EXERCISE PROMPT >>
Write out again, exactly, the lines below starting at the one with "def execBar (o" and ending at the one with "else if !any then new % 2 ^ 31".

Data entries
-- ==== Sys2Proof/Machine/Sync.lean ====
section
/-!
DEFINITION. Monitors, park, semaphores and barriers (R226-R231), and the events that serve those who wait (R196, R216,
R217, R311, R312, R314).
-/

namespace Sys2Proof.Machine

/-! ### Monitors (R226) -/

/-- The number a line's monitor has or takes, if any is left. -/
def Slot.monNumber (sl : Slot) (loc : Bool) (line : Nat) : Option (Fin 4) :=
  match (List.finRange 4).find? fun i => sl.mons[i].armed && sl.mons[i].loc == loc && sl.mons[i].line == line with
  | some i => some i
  | none => (List.finRange 4).find? fun i => !sl.mons[i].armed

/-- DEDUCED, unsafe: log 49. -/
def execMon (o : MOp) (s : State) : Out :=
  finish o.hdr (fun s => do
    let c := s.rc o.oa
    let ea := mEa s o
    let n := szBytes o.size
    let line := ea / 128 * 128
    let ps ← accessPieces s c ea n pR { r := true } .plain (if o.ord == 0 then 1 else n)
    match s.sl.monNumber (capLocal c) line with
    | none => raise s cPROT 12 ea
    | some i => do
      bitmapsReadable s c ps
      let r ← loadPieces (← arrive s s.world ps) ps (mHint o true)
      let t := (r.2.acquired o.ord o.scope).wx o.od (extBytes r.1 (o.x == 1))
      .ok (t.modCur fun sl => { sl with mons := sl.mons.set i ⟨true, false, capLocal c, line⟩ })) s

def execUnmon (o : MOp) (s : State) : Out :=
  finish o.hdr (fun s => do
    if o.x == 1 then .ok (s.modCur fun sl => { sl with mons := Vector.replicate 4 Mon.none })
    else
      let c := s.rc o.oa
      let ea := mEa s o
      let _ ← accessPieces s c ea 1 pR { r := true } .plain 1
      .ok (s.modCur fun sl =>
        { sl with mons := sl.mons.map fun m =>
            if m.armed && m.loc == capLocal c && m.line == ea / 128 * 128 then Mon.none else m })) s

/-! ### park (R227) -/

/-- The triggered monitors of a slot, one bit each. -/
def trigBits (ms : Vector Mon 4) : Nat :=
  (List.finRange 4).foldl (fun n (i : Fin 4) => if ms[i].armed && ms[i].trig then n + 2 ^ i.val else n) 0

/-- The events that end a park: monitors, timeout, supervisor. -/
def Slot.parkEvents (sl : Slot) : Nat := trigBits sl.mons + 16 * sl.wake.toNat

/-- park: at once when an event stands, else PARKED; an event makes the slot READY, and it then completes here. -/
def execPark (o : ROp) (s : State) : Out :=
  if s.sl.parkEvents = 0 then
    .next (s.modCur fun sl => { sl with status := .parked .park, begun := true, parkTmo := s.rx o.oa })
  else
    finish o.hdr (fun s =>
      .ok ((s.wx o.od (BitVec.ofNat 64 s.sl.parkEvents)).modCur fun sl =>
        { sl with wake := 0, parkTmo := 0, mons := sl.mons.map fun m => { m with trig := false } })) s

/-- A slot parked by park goes on. -/
def State.unpark (s : State) (i : SlotId) (bits : BitVec 2) : State :=
  if (s.slot i).status = .parked .park then
    s.modSlot i fun sl => { sl with status := .ready, wake := sl.wake ||| bits }
  else s

/-- PARK_WAKE: a monitor of a parked slot has been triggered. -/
def execParkWake (s : State) : Out :=
  match s.act with
  | some (.parkWake i) => .next (if trigBits (s.slot i).mons = 0 then s else s.unpark i 0)
  | _ => .fault .noSuchEvent

/-- PARK_TIMEOUT: the timeout given to park has elapsed. -/
def execParkTimeout (s : State) : Out :=
  match s.act with
  | some (.parkTimeout i) => .next (if (s.slot i).parkTmo = 0 ∨ (s.slot i).dbgHalt then s else s.unpark i 1)
  | _ => .fault .noSuchEvent

/-! ### Semaphores (R229)

smset and smadd are releases at core scope. -/

def execSmset (o : RIOp) (s : State) : Out :=
  finish (riHdr o) (fun s => do
    let sm := semOf (riMd o)
    let v := (riAorImm s o).toNat
    guardR s (v ≤ 65535) cSEMO 3 sm.toNat
    releaseWait s 1
    .ok (({ s with badSem := s.badSem.filter (· != sm) } : State).semSet sm v)) s

def execSmrd (o : ROp) (s : State) : Out :=
  finish o.hdr (fun s => .ok (s.wx o.od (BitVec.ofNat 64 (s.semVal (semOf o.md))))) s

def execSmadd (o : RIOp) (s : State) : Out :=
  finish (riHdr o) (fun s => do
    let sm := semOf (riMd o)
    let t : Int := s.semVal sm + (riAorImmS s o).toInt
    guardR s (t ≤ 65535) cSEMO 1 sm.toNat
    guardR s (0 ≤ t) cSEMO 2 sm.toNat
    releaseWait s 1
    .ok ((s.wx (riOd o) (BitVec.ofNat 64 (s.semVal sm))).semSet sm t.toNat)) s

/-- WAITSEM_GRANT (R312): the head of a semaphore's queue takes its units when they are there. -/
def State.grantSem (s : State) (sm : BitVec 8) : State :=
  match s.waiters.find? fun w => w.kind == .sem && w.obj == sm.toNat with
  | none => s
  | some w =>
    if s.semVal sm < w.thr then s
    else match w.who with
      | .await i => s.post (.awaitConditionHolds i.val)
      | .slot i =>
        let s := { s with sem := s.sem.set sm.toNat (BitVec.ofNat 16 (s.semVal sm - w.thr)) sm.isLt }
        let s := (s.leaveQueue w.who).modSlot i fun sl => { sl with taken := some (sm, w.thr), begun := true }
        s.rouse i
      | .rep i =>
        let s := { s with sem := s.sem.set sm.toNat (BitVec.ofNat 16 (s.semVal sm - w.thr)) sm.isLt }
        let s := (s.leaveQueue w.who).modSlot i fun sl =>
          { sl with rep := sl.rep.map fun r => { r with taken := some (sm, w.thr), wait := none } }
        s.post (.repetitionPass i)
      | .copy _ => s

/-- Swap entries on a semaphore (R319). -/
def State.serveSwaps (s : State) (p : AwaitEntry → Bool) : State :=
  (List.finRange 32).foldl (fun s i => match s.await[i] with
    | some e => if e.swap && p e then s.post (.awaitConditionHolds i.val) else s
    | none => s) s

def execWaitsemGrant (s : State) : Out :=
  match s.act with
  | some (.waitsemGrant sm) => .next ((s.grantSem sm).serveSwaps fun e => e.kind == .sem && e.obj == sm.toNat)
  | _ => .fault .noSuchEvent

/-! ### Granules, FIFO banks, quay cores, barriers -/

/-- Rouse the slots among the waiters that satisfy a property. -/
def State.rouseWaiters (s : State) (p : Waiter → Bool) : State :=
  s.waiters.foldl (fun s w => if p w then
      match w.who with
      | .slot i => s.rouse i
      | _ => s
    else s) s

/-- Await entries that satisfy a property test their condition. -/
def State.testAwait (s : State) (p : AwaitEntry → Bool) : State :=
  (List.finRange 32).foldl (fun s i => match s.await[i] with
    | some e => if p e then s.post (.awaitConditionHolds i.val) else s
    | none => s) s

/-- FULL_EMPTY_SERVE (R216). -/
def execFullEmptyServe (s : State) : Out :=
  match s.act with
  | some (.fullEmptyServe g) => .next ((s.rouseWaiters (·.onGranule g)).testAwait (·.onGranule g))
  | _ => .fault .noSuchEvent

def kindFifo (k : WaitKind) : Bool := k == .fpush || k == .fpop

/-- FIFO_SERVE (R196). -/
def execFifoServe (s : State) : Out :=
  match s.act with
  | some (.fifoServe b) =>
    .next (((s.rouseWaiters fun w => kindFifo w.kind && fifoIx w.obj == b).testAwait fun e =>
      kindFifo e.kind && fifoIx e.obj == b).unstall)
  | _ => .fault .noSuchEvent

/-- QUAY_CORE_ARRIVAL (R217): a place at a quay core is free. -/
def execQuayCoreArrival (s : State) : Out :=
  match s.act with
  | some (.quayCoreArrival q) => .next (s.rouseWaiters fun w => w.kind == .pool && w.thr == q.val + 1)
  | _ => .fault .noSuchEvent

/-- BARRIER_WAIT_RETURN (R231). -/
def execBarrierWaitReturn (s : State) : Out :=
  match s.act with
  | some (.barrierWaitReturn i) => .next (if (s.slot i).waitsFor (fun k _ => k == .bar) then s.rouse i else s)
  | _ => .fault .noSuchEvent

/-! ### Barriers (R231, R187) -/

/-- The tow that a barrier names. -/
def barTow (s : State) (r : BitVec 6) : R (BitVec 16) := do
  let t ← towArg s r
  let t := if t = 0 then s.sl.tow else t
  guardR s (s.sl.belongs t) cPROT 14 0
  .ok t

/-- An arrival: the generation before it. -/
def State.arrive (s : State) (t : BitVec 16) (k : Nat) : State :=
  let a := s.towNat k 0x0C 4 + 1
  if s.towNat k 0 4 ≤ a then s.completeBar s.world t k else s.towSet k 0x0C 4 (a % 2 ^ 32)

/-- bar.arr and barmx.arr; `f` records the contribution. -/
def arriveBody (o : ROp) (f : State → BitVec 16 → Nat → State) (s : State) : R State := do
  let t ← barTow s o.oa
  releaseWait s (o.md.isp.toNat % 8)
  let k ← towReach s t { r := true, w := true }
  let g := s.towNat k 0x10 4
  .ok (((f s t k).arrive t k).wx o.od (BitVec.ofNat 64 g))

/-- bar.w and barmx.w: the tow, once its generation differs. -/
def barWait (o : ROp) (s : State) : R (BitVec 16) := do
  let t ← barTow s o.oa
  let k ← towReach s t { r := true }
  if s.towNat k 0x10 4 == (s.rx o.ob).toNat % 2 ^ 32 then waitFor s .bar t.toNat (s.towNat k 0x10 4) else .ok t

def execBar (o : ROp) (s : State) : Out :=
  finish o.hdr (fun s =>
    if o.md.sub == 1 then do
      let _ ← barWait o s
      .ok (s.acquired 1 (o.md.isp.extractLsb' 0 3))
    else arriveBody o (fun s _ _ => s) s) s

/-- M over the contributions of the generation so far and one more: the code of a magnitude, or a NaN. -/
def maxMag (any : Bool) (old new : Nat) : Nat :=
  let x := (Fmt.decode .f32 false new).abs
  let m := Fmt.decode .f32 false old
  if x.isNan then Fmt.canonNan .f32 false
  else if !any then new % 2 ^ 31
  else if m.isNan || m.cmp x != .lt then old else new % 2 ^ 31

/-- A contribution is recorded in the descriptor. -/
def contribute (o : ROp) (s : State) (t : BitVec 16) (k : Nat) : State :=
  let b := s.barScale s.world t
  let m := maxMag b.any (s.towNat k 0x14 4) ((s.rx o.ob).toNat % 2 ^ 32)
  let s' := (s.towSet k 0x14 4 m).towSet k 0x18 4 ((s.rx o.oc).toNat % 2 ^ 32)
  s'.putBarScale { b with any := true, tcx := s.sl.tcx }

def execBarmx (o : ROp) (s : State) : Out :=
  finish o.hdr (fun s =>
    if o.md.sub == 1 then do
      let t ← barWait o s
      let b := s.barScale s.world t
      .ok (((s.acquired 1 (o.md.isp.extractLsb' 0 3)).wx o.od (b.scale.setWidth 64)).orFlags s.cur b.flags)
    else arriveBody o (contribute o) s) s

/-! ### Limits (R311, R314) -/

/-- Kinds that count against WLIM (R310). -/
def kindLimited (k : WaitKind) : Bool :=
  match k with
  | .none | .mon | .page | .frame => false
  | _ => true

/-- The word of the instruction at which a slot stands, for a record: the one it has fetched, or the one at its pc; zero when
that cannot be fetched. -/
def State.wordAt (s : State) (i : SlotId) : BitVec 96 :=
  match fetchOnce (s.onSlot i) with
  | .ok r => wordOfBytes r.1
  | .error _ => 0

/-- A trap of a slot at its pc, with the word that stands there. -/
def State.trapAt (s : State) (i : SlotId) (f : Fail) : State :=
  ((s.onSlot i).withWord (s.wordAt i)).takeTrap f

/-- A limit of the slot's wait falls in the same cycle. -/
def wtmoOf (i : SlotId) (a : Act) : Bool :=
  match a with
  | .wtmo j _ => i == j
  | _ => false

/-- SLICE (R314): the slot's time is up; a wait is interrupted with nothing taken. A WTMO of the same cycle is taken before it
(R320). Behind a trap it stays pending (R371). A restore goes on, and the trap follows it (R437). -/
def execSlice (s : State) : Out :=
  match s.act with
  | some (.slice i) =>
    let sl := s.slot i
    let s' := s.modSlot i fun sl => { sl with pendSlice := true }
    if sl.tslice = 0 ∨ sl.dbgHalt then .next s
    else if s.agenda.any (wtmoOf i) then .next (s.post (.slice i))
    else if sl.restoring ≠ .none then .next s'
    else match sl.status with
      | .ready | .away _ => .next s'
      | .waiting _ _ => .next ((s'.leaveQueue (.slot i)).rouse i)
      | .parked .park => .next (s'.modSlot i fun sl => { sl with status := .ready })
      | .parked .trap => .next s'
      | _ => .next s
  | _ => .fault .noSuchEvent

end Sys2Proof.Machine
end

ANSWER TO THIS TASK >>
def execBar (o : ROp) (s : State) : Out :=
  finish o.hdr (fun s =>
    if o.md.sub == 1 then do
      let _ ← barWait o s
      .ok (s.acquired 1 (o.md.isp.extractLsb' 0 3))
    else arriveBody o (fun s _ _ => s) s) s

/-- M over the contributions of the generation so far and one more: the code of a magnitude, or a NaN. -/
def maxMag (any : Bool) (old new : Nat) : Nat :=
  let x := (Fmt.decode .f32 false new).abs
  let m := Fmt.decode .f32 false old
  if x.isNan then Fmt.canonNan .f32 false
  else if !any then new % 2 ^ 31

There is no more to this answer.